Further, for the drive substrate 100 provided in the present embodiment, the side of the second pad 32 facing the electrostatic protection line 40 is arranged with the third toothed tip 321, and the side of the electrostatic protection line 40 facing the second pad 32 is arranged with the fourth toothed tip 402. In this way, the electrostatic charges on the second pad 32 may be concentrated at the third toothed tip 321 may be neutralized by being discharged through the tip in time, and the second pad 32 may be uncharged. Further, when the light-emitting element 200 is mated with the second pad 32, the electrostatic charges accumulated on the light-emitting element 200 may be transferred to the third toothed tip 321 of the second pad 32 due to contact, and the tip-discharging may occur to neutralize the electrostatic charges on the light-emitting element 200, such that the light-emitting element 200 may be uncharged. In this way, electrostatic breakdown may be prevented when the light-emitting element 200 is mated with the second pad 32, and the first pad 31 and the second pad 32 of the drive substrate 100 and/or the light-emitting element 200 may not be damaged, further ensuring the electrostatic protection for the drive substrate 100, improving the product yield. In addition, for the drive substrate, only the shape of the first pad 31 and the shape of the second pad 32 are modified, and the electrostatic protection line is arranged between the first pad and the second pad. The structure of the drive substrate may be relatively simple, and the production cost may be reduced.
It shall be understood that, in order to achieve a better tip-discharging effect, configuration of a pointed corner of the third toothed tip 321 and configuration of a pointed corner of the fourth toothed tip 402 may be similar or the same as those of the first toothed tip and the second toothed tip in the above embodiments. The pointed corners of the third toothed tip 321 and the fourth toothed tip 402 may be determined based on actual demands and will not be limited herein.
Further referring to
In some embodiments, in one row of pixel regions 101, the first pads 31 and the second pads 32 are arranged in two rows.

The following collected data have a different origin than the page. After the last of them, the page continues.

-- ==== Sys2Proof/Machine/Render.lean ====
section
/-! DEFINITION. Frame composition (48_ppu_render.md): the pure function from PPU state and CHR-ROM to the picture. It is given
pixel by pixel: the background's colour at a pixel, then the sprites painted over it from number 63 down to number 0. -/
namespace Sys2Proof.Machine

/-- `Code(b) = b & 0x3F`: a colour code, 0 to 63 (48_ppu_render.md R401). -/
def colourCode (b : Byte) : Byte := b &&& 0x3F#8

/-- The pattern table base a Control bit selects (48_ppu_render.md R403, R409). -/
def patternBase (upper : Bool) : Nat := if upper then 0x1000 else 0x0000

/-- `TilePixel(base, tile, px, py)`, 0 to 3 (48_ppu_render.md R406). -/
def tilePixel (c : Config) (base : Nat) (tile : Byte) (px py : Nat) : Nat :=
  let lo := chrRead c (base + tile.toNat * 16 + py)
  let hi := chrRead c (base + tile.toNat * 16 + py + 8)
  (bitOf lo (7 - px)).toNat + 2 * (bitOf hi (7 - px)).toNat

/-- `BgPaletteIndex(row, col)` (48_ppu_render.md R405). -/
def bgPaletteIndex (p : Ppu) (row col : Nat) : Nat :=
  let attr := p.vram.read (0x3C0 + (row / 4) * 8 + col / 4)
  let shift := ((row % 4 / 2) * 2 + (col % 4 / 2)) * 2
  (attr >>> shift).toNat % 4

/-- The palette index of a background pixel value `v` in sub-palette `q` (48_ppu_render.md R407). -/
def bgPaletteSlot (q v : Nat) : Nat := if v = 0 then 0 else 1 + 4 * q + (v - 1)

/-- The background's colour at screen row `y`, column `x` (48_ppu_render.md R402 to R407): nametable 0 alone, row-major. -/
def bgColour (c : Config) (p : Ppu) (y x : Nat) : Byte :=
  let row := y / 8
  let col := x / 8
  let tile := p.vram.read (32 * row + col)
  let v := tilePixel c (patternBase p.bgPattern) tile (x % 8) (y % 8)
  colourCode (p.palette.read (bgPaletteSlot (bgPaletteIndex p row col) v))

/-- A sprite's four bytes (48_ppu_render.md R408). -/
def sprY (p : Ppu) (n : Nat) : Nat := (p.oam.read (4 * n)).toNat
/-- The tile index (48_ppu_render.md R408). -/
def sprTile (p : Ppu) (n : Nat) : Byte := p.oam.read (4 * n + 1)
/-- The attributes (48_ppu_render.md R408). -/
def sprAttr (p : Ppu) (n : Nat) : Byte := p.oam.read (4 * n + 2)
/-- The left edge (48_ppu_render.md R408). -/
def sprX (p : Ppu) (n : Nat) : Nat := (p.oam.read (4 * n + 3)).toNat

/-- The 2-bit value that sprite `n` has at screen row `y`, column `x`, 0 where it does not reach (48_ppu_render.md R411):
`sx` and `sy` do not wrap, and a flip mirrors the tile. -/
def spritePixel (c : Config) (p : Ppu) (n y x : Nat) : Nat :=
  if sprX p n ≤ x ∧ x < sprX p n + 8 ∧ sprY p n ≤ y ∧ y < sprY p n + 8 then
    let dx := x - sprX p n
    let dy := y - sprY p n
    tilePixel c (patternBase p.sprPattern) (sprTile p n)
      (if bitOf (sprAttr p n) 6 then 7 - dx else dx) (if bitOf (sprAttr p n) 7 then 7 - dy else dy)
  else 0

/-- The colour of a sprite pixel value `v` = 1, 2, 3 (48_ppu_render.md R410, R411). -/
def spriteColour (p : Ppu) (n v : Nat) : Byte :=
  colourCode (p.palette.read (0x11 + 4 * ((sprAttr p n).toNat % 4) + (v - 1)))

/-- Paint sprite `n` over what is there: value 0 is transparent (48_ppu_render.md R410, R411). -/
def paintSprite (c : Config) (p : Ppu) (y x : Nat) (under : Byte) (n : Nat) : Byte :=
  let v := spritePixel c p n y x
  if v = 0 then under else spriteColour p n v

/-- The sprites in the order they are drawn: 63, 62, …, 0 (48_ppu_render.md R408, R412). -/
def spriteOrder : List Nat := (List.range 64).reverse

/-- `frame[y][x]` (48_ppu_render.md R401, R412). -/
def framePixel (c : Config) (p : Ppu) (y x : Nat) : Byte :=
  spriteOrder.foldl (paintSprite c p y x) (bgColour c p y x)

/-- `Frame()`: 240 rows of 256 colour codes (48_ppu_render.md R401), from the state at the moment of the call (R400). -/
def frame (s : State) : List (List Byte) :=
  (List.range 240).map fun y => (List.range 256).map fun x => framePixel s.cfg s.ppu y x

end Sys2Proof.Machine
end

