/-- A write of a page number to 0x4014 copies its 256 bytes to OAM from the OAM pointer on, wrapping, and leaves the pointer where it was. R430 carries decision D25. R431 is marked derived, in whole or in part, in the spec. -/
def Obligations.OamDmaCopies : Prop :=
  ∀ (page : Byte) (s : State), s.MemoryWf →
    let r := busReadRun 256 (BitVec.ofNat 16 (page.toNat * 256)) s
    let t := busWrite 0x4014 page s
    (∀ i, i < 256 → t.ppu.oam.read ((s.ppu.oamAddr.toNat + i) % 256) = r.1.getD i 0) ∧
    t.ppu.oamAddr = s.ppu.oamAddr ∧
    t = { r.2 with ppu := { r.2.ppu with oam := t.ppu.oam } } ∧
    (page.toNat < 0x20 → r.2 = s ∧ ∀ i, i < 256 → r.1.getD i 0 = s.ram.read (page.toNat * 256 % 0x800 + i))

/-- Strobe high, strobe low, then reads: eight reads give the buttons from A to RIGHT, every further read gives 1; high, every read gives A. R420 and R422 carry decision D34; R423 is marked derived in the spec. -/
def Obligations.JoypadProtocol : Prop :=
  ∀ (s : State) (v w : Byte) (k : Nat), v.getLsbD 0 = true → w.getLsbD 0 = false →
    let high := busWrite 0x4016 v s
    let low := busWrite 0x4016 w high
    ((busRead 0x4016 ((fun u => (busRead 0x4016 u).2)^[k] low)).1.toNat =
      (if k < 8 then (s.joy0.buttons.getLsbD k).toNat else 1) ∧
    (busRead 0x4017 ((fun u => (busRead 0x4017 u).2)^[k] low)).1.toNat =
      (if k < 8 then (s.joy1.buttons.getLsbD k).toNat else 1)) ∧
    ((busRead 0x4016 ((fun u => (busRead 0x4016 u).2)^[k] high)).1.toNat = (s.joy0.buttons.getLsbD 0).toNat ∧
    (busRead 0x4017 ((fun u => (busRead 0x4017 u).2)^[k] high)).1.toNat = (s.joy1.buttons.getLsbD 0).toNat) ∧
    (((fun u => (busRead 0x4016 u).2)^[k] low).joy1 = low.joy1 ∧
    ((fun u => (busRead 0x4017 u).2)^[k] low).joy0 = low.joy0) ∧
    (high = { s with joy0 := { s.joy0 with strobe := true, index := 0 }, joy1 := { s.joy1 with strobe := true, index := 0 } } ∧
    busWrite 0x4016 w s = { s with joy0 := { s.joy0 with strobe := false }, joy1 := { s.joy1 with strobe := false } }) ∧
    ((busRead 0x4016 s).1.toNat = (if s.joy0.index < 8 then (s.joy0.buttons.getLsbD s.joy0.index).toNat else 1) ∧
    (busRead 0x4016 s).2 = { s with joy0 := { s.joy0 with
      index := if s.joy0.index < 8 ∧ s.joy0.strobe = false then s.joy0.index + 1 else s.joy0.index } }) ∧
    ((busRead 0x4017 s).1.toNat = (if s.joy1.index < 8 then (s.joy1.buttons.getLsbD s.joy1.index).toNat else 1) ∧
    (busRead 0x4017 s).2 = { s with joy1 := { s.joy1 with
      index := if s.joy1.index < 8 ∧ s.joy1.strobe = false then s.joy1.index + 1 else s.joy1.index } })

/-- A CPU reset sets the CPU registers and leaves halted, loads PC from 0xFFFC and changes nothing else. R491 carries decision D16; that a strict stop ends with the reset is the model's (notes/assumptions/14.md). Also, of the decisions of the spec: R50 carries D7 and D14 and D15 and D42. -/
def Obligations.CpuReset : Prop :=
  ∀ s : State, cpuReset s = { s with
      a := 0, x := 0, y := 0, sp := 0xFD, p := 0x24, halted := false, stop := none
      pc := BitVec.ofNat 16 ((prgRead s.cfg 0xFFFC).toNat + 256 * (prgRead s.cfg 0xFFFD).toNat) }

/-- The machine right after power-on holds the values the spec gives, around a blank cartridge. The PPU and joypad values carry decision D15; the blank cartridge and the zeros are the model's (notes/assumptions/4.md, 5.md). Also, of the decisions of the spec: R50 carries D7 and D14 and D16 and D42. R490 is marked derived, in whole or in part, in the spec. -/
def Obligations.ResetState : Prop :=
  State.reset.Regs 0 0 0 0xFD ∧ State.reset.p = 0x24 ∧ State.reset.halted = false ∧ State.reset.cycles = 0 ∧
  State.reset.pc = prgVector State.reset.cfg 0xFFFC ∧
  (State.reset.ppu.ctrl = 0 ∧ State.reset.ppu.mask = 0 ∧ State.reset.ppu.status = 0 ∧ State.reset.ppu.oamAddr = 0 ∧
    State.reset.ppu.addrValue = 0 ∧ State.reset.ppu.addrHiNext = true ∧ State.reset.ppu.scrollX = 0 ∧
    State.reset.ppu.scrollY = 0 ∧ State.reset.ppu.scrollYNext = false ∧ State.reset.ppu.dataBuf = 0 ∧
    State.reset.ppu.scanline = 0 ∧ State.reset.ppu.cycle = 0 ∧ State.reset.ppu.nmiPending = false) ∧
  State.reset.joy0 = ⟨0, false, 0⟩ ∧ State.reset.joy1 = ⟨0, false, 0⟩ ∧
  State.reset = powerOn Config.blank [] [] [] [] []

/-- The picture as arithmetic on CHR, VRAM, palette and OAM: background tiles and sub-palettes, sprites with flips, and the lowest-numbered opaque sprite in front. 48_ppu_render.md R401 to R412. R401 carries decision D46, R402 D22 and D23, R403 D17, R405 to R411 D23, R409 D17 as well. That the frame is given pixel by pixel is DEDUCED (notes/assumptions/15.md). -/
def Obligations.LowestSpriteWins : Prop :=
  (∀ (c : Config) (p : Ppu) (y x : Nat),
    (∀ n, n < 64 → spritePixel c p n y x ≠ 0 → (∀ m, m < n → spritePixel c p m y x = 0) →
      framePixel c p y x = spriteColour p n (spritePixel c p n y x)) ∧
    ((∀ n, n < 64 → spritePixel c p n y x = 0) → framePixel c p y x = bgColour c p y x) ∧
    (framePixel c p y x).toNat < 64) ∧
  (∀ (c : Config) (p : Ppu) (row col px py : Nat), row < 30 → col < 32 → px < 8 → py < 8 →
    let v := tileValue c (p.ctrl.getLsbD 4) (p.vram.read (32 * row + col)) px py
    let quadrant := row % 4 / 2 * 2 + col % 4 / 2
    let q := (p.vram.read (0x3C0 + row / 4 * 8 + col / 4)).toNat / 4 ^ quadrant % 4
    (bgColour c p (8 * row + py) (8 * col + px)).toNat = (p.palette.read (if v = 0 then 0 else 4 * q + v)).toNat % 64) ∧
  (∀ (c : Config) (p : Ppu) (n : Nat), n < 64 →
    let top := (p.oam.read (4 * n)).toNat
    let attr := p.oam.read (4 * n + 2)
    let left := (p.oam.read (4 * n + 3)).toNat
    (∀ px py, px < 8 → py < 8 →
      spritePixel c p n (top + if attr.getLsbD 7 then 7 - py else py) (left + if attr.getLsbD 6 then 7 - px else px) =
        tileValue c (p.ctrl.getLsbD 3) (p.oam.read (4 * n + 1)) px py) ∧
    (∀ y x, y < top ∨ top + 8 ≤ y ∨ x < left ∨ left + 8 ≤ x → spritePixel c p n y x = 0) ∧
    (∀ v, 1 ≤ v → v ≤ 3 →
      (spriteColour p n v).toNat = (p.palette.read (0x10 + 4 * (attr.toNat % 4) + v)).toNat % 64)) ∧
  (∀ s : State, (frame s).length = 240 ∧ ∀ y, y < 240 → ((frame s).getD y []).length = 256 ∧
    ∀ x, x < 256 → ((frame s).getD y []).getD x 0 = framePixel s.cfg s.ppu y x)

/-- The frame depends on CHR, the first KB of VRAM, the palette, OAM and two Control bits, and on nothing else. R413 is marked derived in the spec. -/
def Obligations.FrameDependsOnlyOn : Prop :=
  ∀ s t : State, (∀ k, k < 0x2000 → s.cfg.chr.read k = t.cfg.chr.read k) →
    (∀ k, k < 0x400 → s.ppu.vram.read k = t.ppu.vram.read k) →
    (∀ k, k < 32 → s.ppu.palette.read k = t.ppu.palette.read k) → (∀ k, k < 256 → s.ppu.oam.read k = t.ppu.oam.read k) →
    s.ppu.ctrl.getLsbD 3 = t.ppu.ctrl.getLsbD 3 → s.ppu.ctrl.getLsbD 4 = t.ppu.ctrl.getLsbD 4 → frame s = frame t

/-- What an iNES image parses to, which images are a FormatError, which are refused, and the machine that an admitted image boots. R435 carries decision D28, R436 D21 and D28, R490 D15 and D16. Which reason a FormatError names when an image has two faults, and that a header byte past the end counts as 0, is the model's (notes/assumptions/11.md); that an image outside R436 is refused by name is DEDUCED (notes/assumptions/10.md). R490 is marked derived, in whole or in part, in the spec. -/
def Obligations.INesImageParses : Prop :=
  (∀ (h4 h5 h6 h7 : Byte) (ignored trainer prg chr extra : List Byte),
    h7.getLsbD 2 = false → h7.getLsbD 3 = false → ignored.length = 8 →
    trainer.length = (if h6.getLsbD 2 then 512 else 0) → prg.length = h4.toNat * 16384 → chr.length = h5.toNat * 8192 →
    ∃ im, parseINes ([0x4E, 0x45, 0x53, 0x1A, h4, h5, h6, h7] ++ ignored ++ trainer ++ prg ++ chr ++ extra) = .ok im ∧
      im.prg = prg ∧ im.chr = chr ∧ im.mapper.toNat = h6.toNat / 16 + 16 * (h7.toNat / 16) ∧
      im.mirroring = (if h6.getLsbD 3 then .fourScreen else if h6.getLsbD 0 then .vertical else .horizontal)) ∧
  (∀ img : List Byte,
    let h := fun k => img.getD k (0 : Byte)
    let magic : Bool := decide (img.take 4 = [0x4E, 0x45, 0x53, 0x1A])
    let nes2 : Bool := decide ((h 7).toNat / 4 % 4 ≠ 0)
    let size := (if (h 6).getLsbD 2 then 528 else 16) + (h 4).toNat * 16384 + (h 5).toNat * 8192
    (magic = false → parseINes img = .error .magic) ∧
    (magic = true → nes2 = true → parseINes img = .error .nes2) ∧
    (magic = true → nes2 = false → img.length < size → parseINes img = .error .length) ∧
    (magic = true → nes2 = false → size ≤ img.length → ∃ im, parseINes img = .ok im)) ∧
  (∀ (img : List Byte) (strict : Bool) (ram vram palette oam : Memory) (input : List (Byte × Byte)),
    let booted := boot img strict ram vram palette oam input
    (∀ e, parseINes img = .error e → booted = .fault (.formatError e)) ∧
    (∀ im, parseINes img = .ok im →
      let admitted := im.mapper = 0 ∧ (im.prg.length = 0x4000 ∨ im.prg.length = 0x8000) ∧ im.chr.length = 0x2000 ∧
        im.mirroring ≠ .fourScreen
      (admitted → ∃ cfg, admitImage im strict = some cfg ∧ booted = .next (powerOn cfg ram vram palette oam input) ∧
        (∀ k, cfg.prg.read k = im.prg.getD k 0) ∧ (∀ k, cfg.chr.read k = im.chr.getD k 0) ∧
        cfg.prgSize = (if im.prg.length = 0x4000 then .k16 else .k32) ∧ cfg.mapper = 0 ∧ cfg.strict = strict ∧
        cfg.mirroring = (if im.mirroring = .vertical then .vertical else .horizontal)) ∧
      (¬ admitted → admitImage im strict = none ∧ booted = .refused .cartridgeNotAdmitted)))
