/-- A Bus read does not write RAM. -/
@[simp] theorem busRead_ram (a : Addr) (s : State) : (busRead a s).2.ram = s.ram := by
  rcases busRead_effect a s with h | h | h | h | h | h | h <;> rw [h]
  · exact ppuReadData_ram s
  · rfl
  · exact (invalidAccess_devices _ _ _).1

/-- The PPU fields that no Bus read changes: all but Status, the latches, the buffer and the address. -/
structure PpuReadSame (p q : Ppu) : Prop where
  ctrl : q.ctrl = p.ctrl
  mask : q.mask = p.mask
  oamAddr : q.oamAddr = p.oamAddr
  scrollX : q.scrollX = p.scrollX
  scrollY : q.scrollY = p.scrollY
  scanline : q.scanline = p.scanline
  cycle : q.cycle = p.cycle
  nmiPending : q.nmiPending = p.nmiPending
  vram : q.vram = p.vram
  palette : q.palette = p.palette
  oam : q.oam = p.oam

theorem PpuReadSame.refl (p : Ppu) : PpuReadSame p p := ⟨rfl, rfl, rfl, rfl, rfl, rfl, rfl, rfl, rfl, rfl, rfl⟩

theorem PpuReadSame.trans {p q r : Ppu} (h : PpuReadSame p q) (k : PpuReadSame q r) : PpuReadSame p r :=
  ⟨k.ctrl.trans h.ctrl, k.mask.trans h.mask, k.oamAddr.trans h.oamAddr, k.scrollX.trans h.scrollX,
    k.scrollY.trans h.scrollY, k.scanline.trans h.scanline, k.cycle.trans h.cycle,
    k.nmiPending.trans h.nmiPending, k.vram.trans h.vram, k.palette.trans h.palette, k.oam.trans h.oam⟩

theorem busRead_ppuSame (a : Addr) (s : State) : PpuReadSame s.ppu (busRead a s).2.ppu := by
  rcases busRead_effect a s with h | h | h | h | h | h | h <;> rw [h]
  · exact PpuReadSame.refl _
  · exact ⟨rfl, rfl, rfl, rfl, rfl, rfl, rfl, rfl, rfl, rfl, rfl⟩
  · unfold ppuReadData
    dsimp only
    split_ifs <;> exact ⟨rfl, rfl, rfl, rfl, rfl, rfl, rfl, rfl, rfl, rfl, rfl⟩
  · exact PpuReadSame.refl _
  · exact PpuReadSame.refl _
  · exact PpuReadSame.refl _
  · rw [(invalidAccess_devices _ _ _).2.1]; exact PpuReadSame.refl _

/-- A permissive machine's accesses raise no stop. -/
theorem invalidAccess_stop (k : InvalidKind) (a : Addr) (s : State) (h : s.cfg.strict = false) :
    (invalidAccess k a s).stop = s.stop := by
  simp [invalidAccess, h]

theorem busRead_stop (a : Addr) (s : State) (h : s.cfg.strict = false) : (busRead a s).2.stop = s.stop := by
  rcases busRead_effect a s with e | e | e | e | e | e | e <;> rw [e]
  · unfold ppuReadData
    dsimp only
    split_ifs <;> rfl
  · rfl
  · exact invalidAccess_stop _ _ _ h

theorem busReadRun_cpuSame : ∀ (n : Nat) (a : Addr) (s : State), CpuSame s (busReadRun n a s).2
  | 0, _, s => CpuSame.refl s
  | n + 1, a, s => (busRead_cpuSame a s).trans (busReadRun_cpuSame n (a + 1) (busRead a s).2)

theorem busReadRun_ram : ∀ (n : Nat) (a : Addr) (s : State), (busReadRun n a s).2.ram = s.ram
  | 0, _, _ => rfl
  | n + 1, a, s => (busReadRun_ram n (a + 1) (busRead a s).2).trans (busRead_ram a s)

theorem busReadRun_stop : ∀ (n : Nat) (a : Addr) (s : State), s.cfg.strict = false →
    (busReadRun n a s).2.stop = s.stop
  | 0, _, _, _ => rfl
  | n + 1, a, s, h =>
    (busReadRun_stop n (a + 1) (busRead a s).2 (by rw [(busRead_cpuSame a s).cfg]; exact h)).trans (busRead_stop a s h)

theorem busReadRun_length : ∀ (n : Nat) (a : Addr) (s : State), (busReadRun n a s).1.length = n
  | 0, _, _ => rfl
  | n + 1, a, s => by simp [busReadRun, busReadRun_length n]

/-- OamDma is a run of reads, then writes to the PPU's OAM alone: what a run of reads gives holds of it. -/
theorem oamDma_split (v : Byte) (s : State) (P : State → Prop) (hp : ∀ (t : State) (q : Ppu), P t → P { t with ppu := q })
    (h : ∀ n a, P (busReadRun n a s).2) : P (oamDma v s) := hp _ _ (h _ _)

theorem oamDma_cpuSame (v : Byte) (s : State) : CpuSame s (oamDma v s) :=
  oamDma_split v s (CpuSame s) (fun _ _ k => ⟨k.a, k.x, k.y, k.sp, k.pc, k.p, k.halted, k.cycles, k.cfg, k.input⟩)
    (fun n a => busReadRun_cpuSame n a s)

theorem oamDma_ram (v : Byte) (s : State) : (oamDma v s).ram = s.ram :=
  oamDma_split v s (fun t => t.ram = s.ram) (fun _ _ k => k) (fun n a => busReadRun_ram n a s)

theorem oamDma_stop (v : Byte) (s : State) (h : s.cfg.strict = false) : (oamDma v s).stop = s.stop :=
  oamDma_split v s (fun t => t.stop = s.stop) (fun _ _ k => k) (fun n a => busReadRun_stop n a s h)

theorem ppuWriteData_ram (v : Byte) (s : State) : (ppuWriteData v s).ram = s.ram := by
  unfold ppuWriteData ppuWrite
  dsimp only
  split_ifs <;> rfl

theorem ppuWriteData_stop (v : Byte) (s : State) : (ppuWriteData v s).stop = s.stop := by
  unfold ppuWriteData ppuWrite
  dsimp only
  split_ifs <;> rfl

theorem busWrite_cpuSame (a : Addr) (v : Byte) (s : State) : CpuSame s (busWrite a v s) := by
  rcases busWrite_effect a v s with h | h | h | h | h | h | h | h | h | h | h | h | h | h <;> rw [h] <;>
    first
    | with_reducible exact invalidAccess_cpuSame _ _ _
    | with_reducible exact ppuWriteData_cpuSame _ _
    | with_reducible exact oamDma_cpuSame _ _
    | exact ⟨rfl, rfl, rfl, rfl, rfl, rfl, rfl, rfl, rfl, rfl⟩

theorem busWrite_stop (a : Addr) (v : Byte) (s : State) (h : s.cfg.strict = false) :
    (busWrite a v s).stop = s.stop := by
  rcases busWrite_effect a v s with e | e | e | e | e | e | e | e | e | e | e | e | e | e <;> rw [e] <;>
    first
    | with_reducible exact invalidAccess_stop _ _ _ h
    | with_reducible exact ppuWriteData_stop _ _
    | with_reducible exact oamDma_stop _ _ h
    | simp

theorem ppuRegWrite_ram (a : Addr) (v : Byte) (s : State) : (ppuRegWrite a v s).ram = s.ram := by
  unfold ppuRegWrite
  split_ifs <;> first | exact (invalidAccess_devices _ _ _).1 | exact ppuWriteData_ram _ _ | rfl

/-- A write outside RAM leaves RAM alone. -/
theorem busWrite_ram_of_ge (a : Addr) (v : Byte) (s : State) (h : 0x2000 ≤ a.toNat) : (busWrite a v s).ram = s.ram := by
  have h0 : ¬ a.toNat < 0x2000 := by omega
  unfold busWrite
  rw [if_neg h0]
  split_ifs <;>
    first
    | with_reducible exact ppuRegWrite_ram _ _ _
    | with_reducible exact oamDma_ram _ _
    | with_reducible exact (invalidAccess_devices _ _ _).1
    | rfl

theorem busWrite_of_lt (a : Addr) (v : Byte) (s : State) (h : a.toNat < 0x2000) :
    busWrite a v s = { s with ram := s.ram.write (ramIndex a) v } := by
  unfold busWrite
  rw [if_pos h]

theorem busRead_of_lt (a : Addr) (s : State) (h : a.toNat < 0x2000) : busRead a s = (s.ram.read (ramIndex a), s) := by
  unfold busRead
  rw [if_pos h]

/-- The PPU's memories and clock are out of reach of a write below 0x2000. -/
theorem busWrite_ppu_of_lt (a : Addr) (v : Byte) (s : State) (h : a.toNat < 0x2000) : (busWrite a v s).ppu = s.ppu := by
  rw [busWrite_of_lt a v s h]

theorem ramIndex_lt (a : Addr) : ramIndex a < 0x800 := by
  unfold ramIndex
  have h : (a &&& 0x07FF#16).toNat ≤ 0x07FF := by
    simpa using Nat.and_le_right (n := a.toNat) (m := 0x07FF)
  omega

theorem stackAddr_toNat (sp : Byte) : (stackAddr sp).toNat = 0x100 + sp.toNat := by
  have := sp.isLt
  simp [stackAddr, zext16]
  omega

theorem stackAddr_lt (sp : Byte) : (stackAddr sp).toNat < 0x2000 := by
  rw [stackAddr_toNat]
  have := sp.isLt
  omega

/-- What a push does: one RAM byte and SP (40_cpu_step_addressing.md R175). -/
theorem push_eq (v : Byte) (s : State) :
    push v s = { s with ram := s.ram.write (ramIndex (stackAddr s.sp)) v, sp := s.sp - 1 } := by
  unfold push
  rw [busWrite_of_lt _ _ _ (stackAddr_lt s.sp)]
  rfl

/-- What a pull does: SP, and the RAM byte it answers (40_cpu_step_addressing.md R176). -/
theorem pull_eq (s : State) : pull s = (s.ram.read (ramIndex (stackAddr (s.sp + 1))), { s with sp := s.sp + 1 }) := by
  unfold pull
  rw [busRead_of_lt _ _ (stackAddr_lt _)]
  rfl

theorem busRead16_cpuSame (a : Addr) (s : State) : CpuSame s (busRead16 a s).2 :=
  (busRead_cpuSame a s).trans (busRead_cpuSame (a + 1) (busRead a s).2)

theorem busRead16_ram (a : Addr) (s : State) : (busRead16 a s).2.ram = s.ram := by
  simp [busRead16]

theorem busRead16_stop (a : Addr) (s : State) (h : s.cfg.strict = false) : (busRead16 a s).2.stop = s.stop :=
  (busRead_stop (a + 1) (busRead a s).2 (by rw [(busRead_cpuSame a s).cfg]; exact h)).trans (busRead_stop a s h)

theorem zeroPagePointer_cpuSame (p : Byte) (s : State) : CpuSame s (zeroPagePointer p s).2 :=
  (busRead_cpuSame _ s).trans (busRead_cpuSame _ (busRead (zext16 p) s).2)

theorem zext16_lt (b : Byte) : (zext16 b).toNat < 0x100 := by
  have := b.isLt
  simp [zext16]
  omega

/-- A pointer in page 0 is read from RAM, so nothing changes. -/
theorem zeroPagePointer_eq (p : Byte) (s : State) :
    zeroPagePointer p s = (wordOf (s.ram.read (ramIndex (zext16 p))) (s.ram.read (ramIndex (zext16 (p + 1)))), s) := by
  unfold zeroPagePointer
  rw [busRead_of_lt _ _ (lt_trans (zext16_lt p) (by decide))]
  dsimp only
  rw [busRead_of_lt _ _ (lt_trans (zext16_lt (p + 1)) (by decide))]

theorem effAddr_cpuSame (m : DataMode) (s : State) : CpuSame s (effAddr m s).2 := by
  cases m
  case imm => exact CpuSame.refl s
  case zp | zpx | zpy => exact busRead_cpuSame s.pc s
  case abs | abx | aby => exact busRead16_cpuSame s.pc s
  case izx => exact (busRead_cpuSame s.pc s).trans (zeroPagePointer_cpuSame _ _)
  case izy => exact (busRead_cpuSame s.pc s).trans (zeroPagePointer_cpuSame _ _)

theorem effAddr_ram (m : DataMode) (s : State) : (effAddr m s).2.ram = s.ram := by
  cases m <;> simp [effAddr, busRead16_ram, zeroPagePointer_eq]

theorem effAddr_stop (m : DataMode) (s : State) (h : s.cfg.strict = false) : (effAddr m s).2.stop = s.stop := by
  cases m
  case imm => rfl
  case zp | zpx | zpy => exact busRead_stop s.pc s h
  case abs | abx | aby => exact busRead16_stop s.pc s h
  case izx | izy => simp only [effAddr, zeroPagePointer_eq]; exact busRead_stop s.pc s h

@[simp] theorem busRead_a (a : Addr) (s : State) : (busRead a s).2.a = s.a := (busRead_cpuSame a s).a
@[simp] theorem busRead_x (a : Addr) (s : State) : (busRead a s).2.x = s.x := (busRead_cpuSame a s).x
@[simp] theorem busRead_y (a : Addr) (s : State) : (busRead a s).2.y = s.y := (busRead_cpuSame a s).y
@[simp] theorem busRead_sp (a : Addr) (s : State) : (busRead a s).2.sp = s.sp := (busRead_cpuSame a s).sp
@[simp] theorem busRead_pc (a : Addr) (s : State) : (busRead a s).2.pc = s.pc := (busRead_cpuSame a s).pc
@[simp] theorem busRead_p (a : Addr) (s : State) : (busRead a s).2.p = s.p := (busRead_cpuSame a s).p
@[simp] theorem busRead_halted (a : Addr) (s : State) : (busRead a s).2.halted = s.halted := (busRead_cpuSame a s).halted
@[simp] theorem busRead_cycles (a : Addr) (s : State) : (busRead a s).2.cycles = s.cycles := (busRead_cpuSame a s).cycles
@[simp] theorem busRead_cfg (a : Addr) (s : State) : (busRead a s).2.cfg = s.cfg := (busRead_cpuSame a s).cfg
@[simp] theorem busRead_input (a : Addr) (s : State) : (busRead a s).2.input = s.input := (busRead_cpuSame a s).input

Therefore, for one row of pixel regions 101, one electrostatic protection line 40 is disposed between the first pads 31 and the second pads 32. For a plurality of rows of pixel regions 101, a plurality of electrostatic protection lines 40 are arranged in a plurality of rows. In one column of pixel regions 101, the first pads 31 and the second pads 32 are arranged in two columns. Therefore, for one column of pixel regions 101, one electrostatic protection line 40 is disposed between the first pads 31 and the second pads 32. For a plurality of columns of pixel regions 101, a plurality of electrostatic protection lines 40 are arranged in a plurality of columns.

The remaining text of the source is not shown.